TESBÎH, TAHMÎD,TEHLÎL VE TEKBÎR ARAPÇA TÜRKÇE
TESBÎH, TAHMÎD,TEHLÎL VE TEKBÎR GETİRMENİN FAZÎLETİ[1]:
254- (12/1) Nebi -sallallahu aleyhi ve sellem- buyurdu ki:
“Kim bir günde yüz kere;
سُبْحاَنَ اللهِ وَبِحَمْدِهِ.
‘Allah’a hamd ederek O’nu tüm noksanlıklardan tenzih ederim’ derse, deniz köpüğü kadar bile olsa günahları silinir.”[2]
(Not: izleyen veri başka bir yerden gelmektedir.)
-- ==== Sys2Proof/Machine/Control.lean ====
section
/-! DEFINITION. Branches, jumps and subroutines (44_control_flow.md). Each rule's body is written once, over the operand; each opcode's meaning is one line over it. A meaning runs with `PC` already at the
next instruction (R101). -/

namespace Sys2Proof.Machine

/-- JMP through a pointer (R260, R110): the target's low byte from the first address, its high byte from the second. -/
def jumpThrough (aLo aHi : Word) (s : State) : State :=
  let t := readWordAt aLo aHi s
  { t.2 with pc := t.1 }

/-- JSR (R261): the address of the instruction's own last byte is pushed. -/
def jsrTo (addr : Word) (s : State) : State := { pushWord (s.pc - 1) s with pc := addr }

/-- RTS (R262): the stacked word plus 1. -/
def rtsBody (s : State) : State :=
  let t := pullWord s
  { t.2 with pc := t.1 + 1 }

/-- `BCC`, opcode 0x90 (R251). -/
def execBcc (off : Byte) (s : State) : Host.Outcome State Fault Refusal :=
  .next (branch (!s.flagC) off s)

/-- `BCS`, opcode 0xB0 (R252). -/
def execBcs (off : Byte) (s : State) : Host.Outcome State Fault Refusal :=
  .next (branch s.flagC off s)

/-- `BEQ`, opcode 0xF0 (R253). -/
def execBeq (off : Byte) (s : State) : Host.Outcome State Fault Refusal :=
  .next (branch s.flagZ off s)

/-- `BNE`, opcode 0xD0 (R254). -/
def execBne (off : Byte) (s : State) : Host.Outcome State Fault Refusal :=
  .next (branch (!s.flagZ) off s)

/-- `BMI`, opcode 0x30 (R255). -/
def execBmi (off : Byte) (s : State) : Host.Outcome State Fault Refusal :=
  .next (branch s.flagN off s)

/-- `BPL`, opcode 0x10 (R256). -/
def execBpl (off : Byte) (s : State) : Host.Outcome State Fault Refusal :=
  .next (branch (!s.flagN) off s)

/-- `BVC`, opcode 0x50 (R257). -/
def execBvc (off : Byte) (s : State) : Host.Outcome State Fault Refusal :=
  .next (branch (!s.flagV) off s)

/-- `BVS`, opcode 0x70 (R258). -/
def execBvs (off : Byte) (s : State) : Host.Outcome State Fault Refusal :=
  .next (branch s.flagV off s)

/-- `BRA`, opcode 0x80 (R259). -/
def execBra (off : Byte) (s : State) : Host.Outcome State Fault Refusal :=
  .next (branch true off s)

/-- `JMP` absolute, opcode 0x4C (R260). -/
def execJmpAbs (addr : Word) (s : State) : Host.Outcome State Fault Refusal :=
  .next { s with pc := addr }

/-- `JMP` (absolute), opcode 0x6C (R260). -/
def execJmpInd (addr : Word) (s : State) : Host.Outcome State Fault Refusal :=
  .next (jumpThrough addr (indirectHighAddr addr) s)

/-- `JMP` (absolute,X), opcode 0x7C (R260). -/
def execJmpIax (addr : Word) (s : State) : Host.Outcome State Fault Refusal :=
  .next (jumpThrough (addr + s.x.setWidth 16) (addr + s.x.setWidth 16 + 1) s)

/-- `JSR` absolute, opcode 0x20 (R261). -/
def execJsr (addr : Word) (s : State) : Host.Outcome State Fault Refusal :=
  .next (jsrTo addr s)

/-- `RTS`, opcode 0x60 (R262). -/
def execRts (s : State) : Host.Outcome State Fault Refusal :=
  .next (rtsBody s)

end Sys2Proof.Machine
end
255- (12/2) Nebi -sallallahu aleyhi ve sellem- buyurdu ki:
“Kim;
لاَ إِلَهَ إِلاَّ اللهُ وَحْدَهُ لاَشَرِيكَ لَهُ، لَهُ الْمُلْكُ وَلَهُ الْحَمْدُ، وَهُوَعَلَىكُلِّ شَيْءٍ قَدِيرٌ.
“Allah’tan başka hak ilah yoktur. O, birdir ve O’nun ortağı yoktur. Mülk O’nundur, hamd da O’nadır. O, her şeye gücü yetendir” derse, İsmâil -aleyhisselâm-‘ın soyundan dört kişiyi hürriyetine kavuşturmuş gibi sevap kazanır.”[3]
256- (12/3) Nebi -sallallahu aleyhi ve sellem- buyurdu ki:
كَلِمَتَانِ خَفِيفَتَانِ عَلَى اللِّسَانِ ثَقِيلَتَانِ فِي الْمِيزَانِ حَبِيبَتَانِ إِلَى الرَّحْمَنِ سُبْحَانَ اللهِ وَبِحَمْدِهِ سُبْحَانَ اللهِ الْعَظِيمِ.
“Söylemesi dile kolay gelen, kıyâmet günü mîzânda ağır basan ve Rahmân’a sevimli olan iki söz vardır ki bu iki söz şudur: Subhânallahi ve bihamdihi, Subhânallahil-Azîm/Allah’a hamd ederek O’nu tüm noksanlıklardan tenzih ederim.Yüce Allah’ı tüm noksanlıklardan tenzih ederim”.[4]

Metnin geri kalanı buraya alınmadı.